Growth, jobs creation and tax cuts are Greece’s targets for the next few years, Prime Minister Antonis Samaras said Tuesday as he argued that a vote for SYRIZA in Sunday’s European Parliament elections would be a vote for “turning the country back.”

With just a few days left until the crucial double election contest, which will include the second round of local elections, Samaras chose to look ahead at Greece’s prospects but also to step up the rhetoric regarding SYRIZA and what kind of threat the opposition party might prove.

Samaras pledged that Greece’s unemployment rate, currently the highest in the European Union at 26.5 percent, would fall below the EU average by 2020 on the back of a growth plan he outlined Tuesday. The prime minister said that at a conservative estimate there would be 54.5 billion euros of investment in the Greek economy over the next seven years and that there would be 870,000 jobs created during this period.

“From now on, there will be no more looking down… the recession ends this year,” Samaras said in his speech at the Benaki Museum.
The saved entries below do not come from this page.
@[simp] theorem setHq_cyc : (s.setHq n x).cyc = s.cyc := rfl
@[simp] theorem setHq_phase : (s.setHq n x).phase = s.phase := rfl
@[simp] theorem setHq_turn : (s.setHq n x).turn = s.turn := rfl
@[simp] theorem setHq_cur : (s.setHq n x).cur = s.cur := rfl
@[simp] theorem setHq_args : (s.setHq n x).args = s.args := rfl
@[simp] theorem setHq_pending : (s.setHq n x).pending = s.pending := rfl
@[simp] theorem setHq_fresh : (s.setHq n x).fresh = s.fresh := rfl
@[simp] theorem setHq_threads : (s.setHq n x).threads = s.threads := rfl
@[simp] theorem setHq_slots : (s.setHq n x).slots = s.slots := rfl
@[simp] theorem setHq_gfile : (s.setHq n x).gfile = s.gfile := rfl
@[simp] theorem setHq_wfile : (s.setHq n x).wfile = s.wfile := rfl
@[simp] theorem setHq_cores : (s.setHq n x).cores = s.cores := rfl
@[simp] theorem setHq_clusters : (s.setHq n x).clusters = s.clusters := rfl
@[simp] theorem setHq_mem : (s.setHq n x).mem = s.mem := rfl
@[simp] theorem setHq_past : (s.setHq n x).past = s.past := rfl
@[simp] theorem setHq_rels : (s.setHq n x).rels = s.rels := rfl
@[simp] theorem setHq_done : (s.setHq n x).done = s.done := rfl
@[simp] theorem setHq_full : (s.setHq n x).full = s.full := rfl
@[simp] theorem setHq_gtags : (s.setHq n x).gtags = s.gtags := rfl
@[simp] theorem setHq_errs : (s.setHq n x).errs = s.errs := rfl
@[simp] theorem setHq_contexts : (s.setHq n x).contexts = s.contexts := rfl
@[simp] theorem setHq_counters : (s.setHq n x).counters = s.counters := rfl
@[simp] theorem setHq_partitions : (s.setHq n x).partitions = s.partitions := rfl
@[simp] theorem setHq_kickPages : (s.setHq n x).kickPages = s.kickPages := rfl
@[simp] theorem setHq_futures : (s.setHq n x).futures = s.futures := rfl
@[simp] theorem setHq_trapOut : (s.setHq n x).trapOut = s.trapOut := rfl
@[simp] theorem setHq_trapHeld : (s.setHq n x).trapHeld = s.trapHeld := rfl
@[simp] theorem setHq_framePool : (s.setHq n x).framePool = s.framePool := rfl
@[simp] theorem setHq_launches : (s.setHq n x).launches = s.launches := rfl
@[simp] theorem setHq_groups : (s.setHq n x).groups = s.groups := rfl
@[simp] theorem setHq_graphs : (s.setHq n x).graphs = s.graphs := rfl
@[simp] theorem setHq_pubs : (s.setHq n x).pubs = s.pubs := rfl
@[simp] theorem setHq_reqs : (s.setHq n x).reqs = s.reqs := rfl
@[simp] theorem setHq_deposits : (s.setHq n x).deposits = s.deposits := rfl
@[simp] theorem setHq_packets : (s.setHq n x).packets = s.packets := rfl
@[simp] theorem setHq_fabops : (s.setHq n x).fabops = s.fabops := rfl
@[simp] theorem setHq_fences : (s.setHq n x).fences = s.fences := rfl
@[simp] theorem setHq_nextId : (s.setHq n x).nextId = s.nextId := rfl
@[simp] theorem setHq_halts : (s.setHq n x).halts = s.halts := rfl
@[simp] theorem setHq_dies : (s.setHq n x).dies = s.dies := rfl
@[simp] theorem setHq_functions : (s.setHq n x).functions = s.functions := rfl
@[simp] theorem setHq_intMap : (s.setHq n x).intMap = s.intMap := rfl
@[simp] theorem setHq_links : (s.setHq n x).links = s.links := rfl
@[simp] theorem setHq_routes : (s.setHq n x).routes = s.routes := rfl
@[simp] theorem setHq_sched : (s.setHq n x).sched = s.sched := rfl
@[simp] theorem setHq_boot : (s.setHq n x).boot = s.boot := rfl
@[simp] theorem setHq_traces : (s.setHq n x).traces = s.traces := rfl
@[simp] theorem setHq_refused : (s.setHq n x).refused = s.refused := rfl
@[simp] theorem setHq_served : (s.setHq n x).served = s.served := rfl
@[simp] theorem setHq_posted : (s.setHq n x).posted = s.posted := rfl

end

/-! ### Reading what was set -/

section
variable (s : State)

theorem core_setCore (n k : Nat) (c : CoreSt) : (s.setCore n c).core k = if k = n then c else s.core k := SMap.getD_put ..
@[simp] theorem core_setCore_self (n : Nat) (c : CoreSt) : (s.setCore n c).core n = c := by simp [core_setCore]
theorem cluster_setCluster (n k : Nat) (c : ClusterSt) : (s.setCluster n c).cluster k = if k = n then c else s.cluster k :=
  SMap.getD_put ..
@[simp] theorem cluster_setCluster_self (n : Nat) (c : ClusterSt) : (s.setCluster n c).cluster n = c := by simp [cluster_setCluster]
theorem slot_setSlot (n k : Nat) (x : SlotSt) : (s.setSlot n x).slot k = if k = n then x else s.slot k := SMap.getD_put ..
theorem hq_setHq (n k : Nat) (x : HQueue) : (s.setHq n x).hq k = if k = n then x else s.hq k := SMap.getD_put ..
theorem thread?_setThread (n k : Nat) (t : Thread) : (s.setThread n t).thread? k = if k = n then some t else s.thread? k :=
  SMap.get?_set ..
@[simp] theorem thread?_setThread_self (n : Nat) (t : Thread) : (s.setThread n t).thread? n = some t := by simp [thread?_setThread]
theorem group?_setGroup (l g : Nat) (x : Group) : (s.setGroup l g x).group? l g = some x := SMap.get?_set_self ..

@[simp] theorem core_setThread (n k : Nat) (t : Thread) : (s.setThread n t).core k = s.core k := rfl
@[simp] theorem cluster_setThread (n k : Nat) (t : Thread) : (s.setThread n t).cluster k = s.cluster k := rfl
@[simp] theorem queue_setThread (n c q : Nat) (t : Thread) : (s.setThread n t).queue c q = s.queue c q := rfl
@[simp] theorem thread?_setCore (n k : Nat) (c : CoreSt) : (s.setCore n c).thread? k = s.thread? k := rfl
@[simp] theorem cluster_setCore (n k : Nat) (c : CoreSt) : (s.setCore n c).cluster k = s.cluster k := rfl
@[simp] theorem thread?_setCluster (n k : Nat) (c : ClusterSt) : (s.setCluster n c).thread? k = s.thread? k := rfl
@[simp] theorem core_setCluster (n k : Nat) (c : ClusterSt) : (s.setCluster n c).core k = s.core k := rfl

theorem queue_setQueue (c q k : Nat) (x : Queue) : (s.setQueue c q x).queue c k = if k = q then x else s.queue c k := by
  simp [setQueue, updCore, queue, SMap.getD_put]
theorem core_setQueue_ne (c q k : Nat) (x : Queue) (h : k ≠ c) : (s.setQueue c q x).core k = s.core k := by
  simp [setQueue, updCore, core_setCore, h]
theorem setQueue_eq (c q : Nat) (x : Queue) : s.setQueue c q x = { s with cores := (s.setQueue c q x).cores } := rfl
He said his five priorities for the years ahead are reducing unemployment, lowering taxation, securing liquidity, bringing down the cost of agricultural production and promoting reforms. Regarding taxation, Samaras said his target is to bring the rate on business profits down to 15 percent, and for the highest income tax rate to be at 33 percent and value-added tax to be no higher than 12 percent. For farmers, the premier said he would provide tax-free fuel and that the social security contributions for foreign laborers would be reduced from July 1.

“We will not let anyone turn us back,” added Samaras as he criticized SYRIZA, signaling a ratcheting up of New Democracy’s attacks on the leftists.

Sources told Kathimerini that New Democracy will rely heavily on this message over the days to come, arguing that SYRIZA is a threat to stability as a victory for the leftists could create the type of uncertainty that would take Greece back. Samaras is due to round off the conservative campaign with a speech in Athens on Friday.